Dari Puskesmas Jelimpau, R segera dirujuk ke RSUD Ade M. Djoen Sintang. Ambulans berangkat pada dini hari, pukul 00.00 WIB, berupaya menembus gelap dan lumpur untuk menyelamatkan nyawa pria itu. Namun perjalanan 4 jam menuju harapan itu berubah menjadi lintasan yang menghantarkan duka.
Di Dusun Bindang, Desa Kupan Jaya, pukul 01.45 WIB, nyawa R tak lagi tertolong. Di tengah jalan yang rusak parah, ambulans sempat terjebak lumpur hingga empat jam lamanya. Kendaraan pengawal jenis hartop pun ikut berjuang menarik ambulans, namun hujan deras dan jalan licin membuat usaha mereka tak cukup cepat. Warga sekitar dan keluarga pasien turun tangan, mendorong dan membantu semampu mereka. Tapi waktu dan medan tak berpihak.
Kabar duka ini disampaikan langsung oleh Kepala Dinas Kesehatan Kabupaten Sintang, Edy Harmaini, pada Sabtu malam, 1 Juni 2025. “Kami menyampaikan duka mendalam. Situasi darurat seperti ini menjadi pelajaran penting bagi kita semua,” ujar Edy.Pada Minggu,(2/6/2025).
Peristiwa ini kembali menyoroti kondisi infrastruktur jalan di pedalaman Kalimantan Barat.
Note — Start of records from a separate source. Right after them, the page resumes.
theorem vsplatXl (h : Hdr) (d : VecReg) (ty : Ty) (tier : Option (BitVec 2)) (lit : DWord) : Statement (.vsplatXl h d ty tier lit) := by
  intro hw _ rest
  refine fiveWords rfl ?_ ?_ hw rest <;> simp [decodeExtLong, need]

theorem vmov (h : Hdr) (d : VecReg) (a : VecReg) (tier : Option (BitVec 2)) : Statement (.vmov h d a tier) := by
  intro hw _ rest
  refine threeWords rfl ?_ ?_ hw rest <;> simp [decodeExt, decodeExt63, need]

theorem vreds (h : Hdr) (d : Reg) (a : VecReg) (ty : Ty) (rnd : Rnd) (sat : Bool) (tier : Option (BitVec 2)) : Statement (.vreds h d a ty rnd sat tier) := by
  intro hw _ rest
  refine threeWords rfl ?_ ?_ hw rest <;> simp [decodeExt, decodeExt63, need]

theorem vredx (h : Hdr) (d : Reg) (a : VecReg) (ty : Ty) (tier : Option (BitVec 2)) (isMax : Bool) : Statement (.vredx h d a ty tier isMax) := by
  intro hw _ rest
  refine threeWords rfl ?_ ?_ hw rest <;> simp [decodeExt, decodeExt63, need, w2_8_1_31, w2_8_b0]

theorem vclass (h : Hdr) (d : VecReg) (a : VecReg) (ty : Ty) (tier : Option (BitVec 2)) : Statement (.vclass h d a ty tier) := by
  intro hw _ rest
  refine threeWords rfl ?_ ?_ hw rest <;> simp [decodeExt, decodeExt63, need]

theorem vcode (h : Hdr) (d : VecReg) (a : VecReg) (ty : Ty) (ty2 : Ty) (tier : Option (BitVec 2)) (seg : BitVec 3) : Statement (.vcode h d a ty ty2 tier seg) := by
  intro hw _ rest
  refine threeWords rfl ?_ ?_ hw rest <;> simp [decodeExt, decodeExt63, need, w2_9_3_29, w2_9_0_3]

theorem vql4 (h : Hdr) (d : VecReg) (a : VecReg) (ty : Ty) (ty2 : Ty) (tier : Option (BitVec 2)) (seg : BitVec 3) : Statement (.vql4 h d a ty ty2 tier seg) := by
  intro hw _ rest
  refine threeWords rfl ?_ ?_ hw rest <;> simp [decodeExt, decodeExt63, need, w2_9_3_29, w2_9_0_3]

theorem vscac (h : Hdr) (d : VecReg) (a : VecReg) (b : VecReg) (ty : Ty) (ty2 : Ty) (tier : Option (BitVec 2)) (c : VecReg) (e : Reg) (ql : Bool) : Statement (.vscac h d a b ty ty2 tier c e ql) := by
  intro hw _ rest
  refine threeWords rfl ?_ ?_ hw rest <;> simp [decodeExt, decodeExt63, need, w2_10_5_3, w2_10_14_18, w2_10_0_5, w2_10_8_5, w2_10_b13]

theorem vker (h : Hdr) (d : VecReg) (a : VecReg) (ty : Ty) (tier : Option (BitVec 2)) : Statement (.vker h d a ty tier) := by
  intro hw _ rest
  refine threeWords rfl ?_ ?_ hw rest <;> simp [decodeExt, decodeExt63, need]

theorem gang (h : Hdr) : Statement (.gang h) := by
  intro hw _ rest
  refine threeWords rfl ?_ ?_ hw rest <;> simp [decodeExt, decodeExt64, need]

theorem mma (h : Hdr) (d : TileReg) (a : Reg) (ty : Ty) (ty2 : Ty) (k : BitVec 14) (koff : BitVec 13) (t : Bool) (z : Bool) : Statement (.mma h d a ty ty2 k koff t z) := by
  intro hw _ rest
  refine threeWords rfl ?_ ?_ hw rest <;> simp [decodeExt, decodeExt64, need, w2_11_14_2, w2_11_29_1, w2_11_0_14, w2_11_16_13, w2_11_b30, w2_11_b31]

theorem mmas (h : Hdr) (d : TileReg) (a : Reg) (b : MsgReg) (ty : Ty) (ty2 : Ty) : Statement (.mmas h d a b ty ty2) := by
  intro hw _ rest
  refine threeWords rfl ?_ ?_ hw rest <;> simp [decodeExt, decodeExt64, need]

theorem mwld (h : Hdr) (a : Reg) (b : Reg) (ty : Ty) (k : BitVec 14) (axis : Bool) : Statement (.mwld h a b ty k axis) := by
  intro hw _ rest
  refine threeWords rfl ?_ ?_ hw rest <;> simp [decodeExt, decodeExt64, need, w2_12_14_16, w2_12_31_1, w2_12_0_14, w2_12_b30]

theorem mzero (h : Hdr) (d : TileReg) : Statement (.mzero h d) := by
  intro hw _ rest
  refine threeWords rfl ?_ ?_ hw rest <;> simp [decodeExt, decodeExt64, need]

theorem mrd (h : Hdr) (d : VecReg) (a : TileReg) (ty : Ty) (sat : Bool) (row : BitVec 5) : Statement (.mrd h d a ty sat row) := by
  intro hw _ rest
  refine threeWords rfl ?_ ?_ hw rest <;> simp [decodeExt, decodeExt64, need, w2_13_5_27, w2_13_0_5]

theorem mscac (h : Hdr) (d : TileReg) (a : Reg) (b : Reg) : Statement (.mscac h d a b) := by
  intro hw _ rest
  refine threeWords rfl ?_ ?_ hw rest <;> simp [decodeExt, decodeExt64, need]

theorem mstat (h : Hdr) (d : Reg) : Statement (.mstat h d) := by
  intro hw _ rest
  refine threeWords rfl ?_ ?_ hw rest <;> simp [decodeExt, decodeExt64, need]

theorem rstr (h : Hdr) (d : WsReg) (a : Reg) (b : Reg) (ty : Ty) (ovw : Bool) (self : Bool) : Statement (.rstr h d a b ty ovw self) := by
  intro hw _ rest
  refine threeWords rfl ?_ ?_ hw rest <;> simp [decodeExt, decodeExt65, need, w2_14_2_30, w2_14_b0, w2_14_b1]

theorem prlg (h : Hdr) (d : WsReg) (a : Reg) (b : Reg) (ty : Ty) (ovw : Bool) (self : Bool) : Statement (.prlg h d a b ty ovw self) := by
  intro hw _ rest
  refine threeWords rfl ?_ ?_ hw rest <;> simp [decodeExt, decodeExt65, need, w2_14_2_30, w2_14_b0, w2_14_b1]

theorem wsld (h : Hdr) (d : WsReg) (a : Reg) : Statement (.wsld h d a) := by
  intro hw _ rest
  refine threeWords rfl ?_ ?_ hw rest <;> simp [decodeExt, decodeExt65, need]

theorem xclr (h : Hdr) (d : ExpReg) (a : Reg) (tier : Option (BitVec 2)) : Statement (.xclr h d a tier) := by
  intro hw _ rest
  refine threeWords rfl ?_ ?_ hw rest <;> simp [decodeExt, decodeExt66, need]

theorem xld (h : Hdr) (d : ExpReg) (a : Reg) (tier : Option (BitVec 2)) : Statement (.xld h d a tier) := by
  intro hw _ rest
  refine threeWords rfl ?_ ?_ hw rest <;> simp [decodeExt, decodeExt66, need]

theorem xst (h : Hdr) (d : ExpReg) (a : Reg) (tier : Option (BitVec 2)) : Statement (.xst h d a tier) := by
  intro hw _ rest
  refine threeWords rfl ?_ ?_ hw rest <;> simp [decodeExt, decodeExt66, need]

theorem xsetKern (h : Hdr) (tier : Option (BitVec 2)) (kern : BitVec 3) : Statement (.xsetKern h tier kern) := by
  intro hw _ rest
  refine threeWords rfl ?_ ?_ hw rest <;> simp [decodeExt, decodeExt66, need, w2_15_0_2, w2_15_0_4, w2_15_7_25, w2_15_4_3]

theorem xsetGamma (h : Hdr) (a : Reg) (tier : Option (BitVec 2)) : Statement (.xsetGamma h a tier) := by
  intro hw _ rest
  refine threeWords rfl ?_ ?_ hw rest <;> simp [decodeExt, decodeExt66, need, show bits 1#32 0 2 = 1#2 from rfl]

theorem xsetEta (h : Hdr) (a : Reg) (tier : Option (BitVec 2)) : Statement (.xsetEta h a tier) := by
  intro hw _ rest
  refine threeWords rfl ?_ ?_ hw rest <;> simp [decodeExt, decodeExt66, need, show bits 2#32 0 2 = 2#2 from rfl]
Akses ke fasilitas kesehatan yang seharusnya menjadi jembatan keselamatan, justru menjadi rintangan yang mengancam nyawa. Jalan yang rusak dan minimnya dukungan transportasi darurat menjadi tantangan nyata yang dihadapi warga di daerah terpencil seperti Tempunak.
R bukan sekadar korban dari pohon yang tumbang. Ia adalah simbol dari ketertinggalan infrastruktur dan perjuangan panjang masyarakat pelosok yang masih harus memilih antara bertahan hidup atau menghadapi maut dalam perjalanan menuju harapan.(red)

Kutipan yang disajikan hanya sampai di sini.